The four plaintiffs involved in the challenge, all of whom are disabled, consider the consultation to be unlawful as the survey design prevented them from effectively communicating their experiences. The survey was completed in April.
“My concern is, we only have one chance,” said Lord Shinkwin, who has repeatedly voiced concerns about strategy and described some of the polls as disrespectful.
He said: “Nothing I’ve heard suggests that the strategy, which is expected to be released soon, will be much more than window dressing, regardless of the inevitable turn of Whitehall.
“If the strategy of landing well with disabled people had really been important to them, they would have consulted us respectfully and on an equal footing. They don’t because they don’t see us that way. “
Fazilet Hadi, policy director for the nonprofit charity Disability Rights UK, said organizations run by disabled people “the government’s failure to engage with them are extremely critical of strategy”.
Ministers, she said, should see the strategy “as a first step in transforming society and start a thorough program of working with disabled people to learn how the strategy should be implemented and what other gaps need to be filled”.
James Taylor, Director of Strategy at Scope, added: “During the pandemic, disabled people felt forgotten. We now have the opportunity to put disabled people at the center of our construction to ensure we have a society that works for everyone.
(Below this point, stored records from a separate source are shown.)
/-- SKIPZ, SKIPNZ and EXITN (R193, R194): a skip jumps n bundles further or moves on by its register; EXITN moves on while bit 63 of its
register is 0, and outside any loop. -/
def Obligations.skips_and_exit : Prop :=
  ∀ (s : State) (c : CoreId) (p : PartId) (r : RunSt) (x : StepRec), Straight s c p r x →
    ∀ (q : SReg) (n : BitVec 11), n ≠ 0 → (s.core c).pc + 1 + n.toNat < (s.core c).codeLen →
      let k := s.core c
      (∃ t, exec (.skipz c true q n) s = .next t ∧ OthersSame s t c ∧
        t.core c = if k.sreg q = 0 then { moved k with pc := k.pc + 1 + n.toNat } else moved k) ∧
      (∃ t, exec (.skipnz c true q n) s = .next t ∧ OthersSame s t c ∧
        t.core c = if k.sreg q = 0 then moved k else { moved k with pc := k.pc + 1 + n.toNat }) ∧
      ((k.loops = [] ∨ 0 ≤ (k.sreg q).toInt) → ∃ t, exec (.exitn c true q) s = .next t ∧ OthersSame s t c ∧ t.core c = moved k)

/-- CALL of a routine of the step's directory (R197), in loops or outside: the caller's pc, code length, window, loops, counters,
address registers, increments and bindings are saved, the window narrows to the part the caller names, loops, counters, increments and
bindings start empty but for the routine's own records, scalar and vector registers and memory stay, and the routine runs from its
first bundle once the transfer's hold is released.

CALL of a routine that the directory does not hold ends the step with 0x0B and the routine's ID; a window below the routine's least
length, or outside the caller's, ends it with 0x03 (R197, R234, Table 10-5).

RET in a routine (R197): everything that CALL saved comes back, the descriptors are those of bank 0 again, and scalar and vector
registers and memory stay. -/
def Obligations.call_and_return : Prop :=
  (∀ (s : State) (c : CoreId) (p : PartId) (r : RunSt) (x : StepRec), Straight s c p r x → (s.core c).frame = none →
     ∀ (q : SReg) (id : BitVec 16) (d : RoutineRec),
       let k := s.core c
       let off := (k.sreg q).toNat % 2 ^ 11
       let len := (k.sreg q).toNat / 2 ^ 16 % 2 ^ 12
       let recs := 16 * (d.flags / 256 % 256)
       bitAt (imageLimits x).1 2 = true → x.tables.dir.find? (fun e => decide (e.id = id.toNat)) = some d →
       len ≠ 0 → d.minLen ≤ len → off + len ≤ k.win.nsl → 0 < d.bundles →
       s.storePoisonIn c d.descOff recs = none → marksIn (s.start.storeFlip[c.val / 5]'(by omega)) [(d.descOff, recs)] = [] →
       ∃ t, exec (.call c true q id) s = .next t ∧ OthersSame s t c ∧
         (t.core c).frame = some { pc := k.pc + 1, codeLen := k.codeLen, win := k.win, loops := k.loops, lc := k.lc, a := k.a,
                                   ainc := k.ainc, abind := k.abind } ∧
         (t.core c).pc = 0 ∧ (t.core c).codeLen = d.bundles ∧ (t.core c).codeBase = 32 * d.storeOff ∧
         (t.core c).win = ⟨k.win.nsb + off, len⟩ ∧ (t.core c).loops = [] ∧ (t.core c).lc = Vector.replicate 4 0 ∧
         (recs = 0 → (t.core c).ainc = Vector.replicate 64 0 ∧ (t.core c).abind = Vector.replicate 16 0) ∧
         (t.core c).timed = true ∧ (t.core c).s = k.s ∧ (t.core c).v = k.v ∧ (t.core c).a = k.a ∧ (t.core c).near = k.near ∧
         (t.core c).bank0 = k.bank0) ∧
  (∀ (s : State) (c : CoreId) (p : PartId) (r : RunSt) (x : StepRec), Straight s c p r x → (s.core c).frame = none → r.phase = .running →
     ∀ (q : SReg) (id : BitVec 16), bitAt (imageLimits x).1 2 = true →
       let k := s.core c
       let off := (k.sreg q).toNat % 2 ^ 11
       let len := (k.sreg q).toNat / 2 ^ 16 % 2 ^ 12
       (x.tables.dir.find? (fun e => decide (e.id = id.toNat)) = none → ∃ t, exec (.call c true q id) s = .next t ∧
         ∃ y, (t.part p).run = some y ∧ y.phase = .draining (.fault 0x0B (BitVec.ofNat 32 id.toNat))) ∧
       (∀ d, x.tables.dir.find? (fun e => decide (e.id = id.toNat)) = some d →
         (len = 0 ∨ len < d.minLen ∨ k.win.nsl < off + len) → ∃ t, exec (.call c true q id) s = .next t ∧
           ∃ y, (t.part p).run = some y ∧ y.phase = .draining (.fault 0x03 0))) ∧
  (∀ (s : State) (c : CoreId) (p : PartId) (r : RunSt) (x : StepRec) (f : Frame), Ready s c p r x →
     (s.core c).frame = some f → f.pc < f.codeLen →
     let k := s.core c
     ∃ t, exec (.ret c true) s = .next t ∧ OthersSame s t c ∧
       t.core c = { moved k with
         frame := none, pc := f.pc, codeLen := f.codeLen, codeBase := 0, win := f.win, loops := f.loops, lc := f.lc, a := f.a,
         ainc := f.ainc, abind := f.abind, timed := true })

/-- WAIT, WAITEV and DELAY (R189, R200, R202): WAIT of a core with nothing in flight moves on whatever its mask; WAITEV moves on once
the partition's counter has reached the register and holds its bundle at issue below it; DELAY of n above 0 holds the next bundle
until the hold is released. -/
def Obligations.waits_and_delay : Prop :=
  ∀ (s : State) (c : CoreId) (p : PartId) (r : RunSt) (x : StepRec), Straight s c p r x →
    ∀ (mask : BitVec 14) (q : SReg) (e : Fin 16) (n : BitVec 16),
      let k := s.core c
      (∃ t, exec (.wait c true mask) s = .next t ∧ OthersSame s t c ∧ t.core c = moved k) ∧
      (k.s32 q ≤ (s.part p).events[e.val].toNat →
        ∃ t, exec (.waitev c true q e) s = .next t ∧ OthersSame s t c ∧ t.core c = moved k) ∧
      ((s.part p).events[e.val].toNat < k.s32 q →
        ∃ t, exec (.waitev c true q e) s = .next t ∧ OthersSame s t c ∧
          t.core c = { k with fetched := [[.seq (.waitev q e)]] }) ∧
      (∃ t, exec (.delay c true n) s = .next t ∧ OthersSame s t c ∧ t.core c = { moved k with timed := decide (n ≠ 0) })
“What we need is a coherent, well-funded, long-term strategy that enables all disabled people to reach their full potential.”
The government said, “We are absolutely committed to improving the lives of people with disabilities, and the National Strategy for People with Disabilities will set an ambitious intergovernmental plan for the future, removing barriers and creating a fully inclusive society.
“We conducted the largest disability policy listening exercise in recent history, with over 15,000 responses to our survey, to ensure that disabled people’s views and lived experiences are reflected and that their priorities are taken into account.”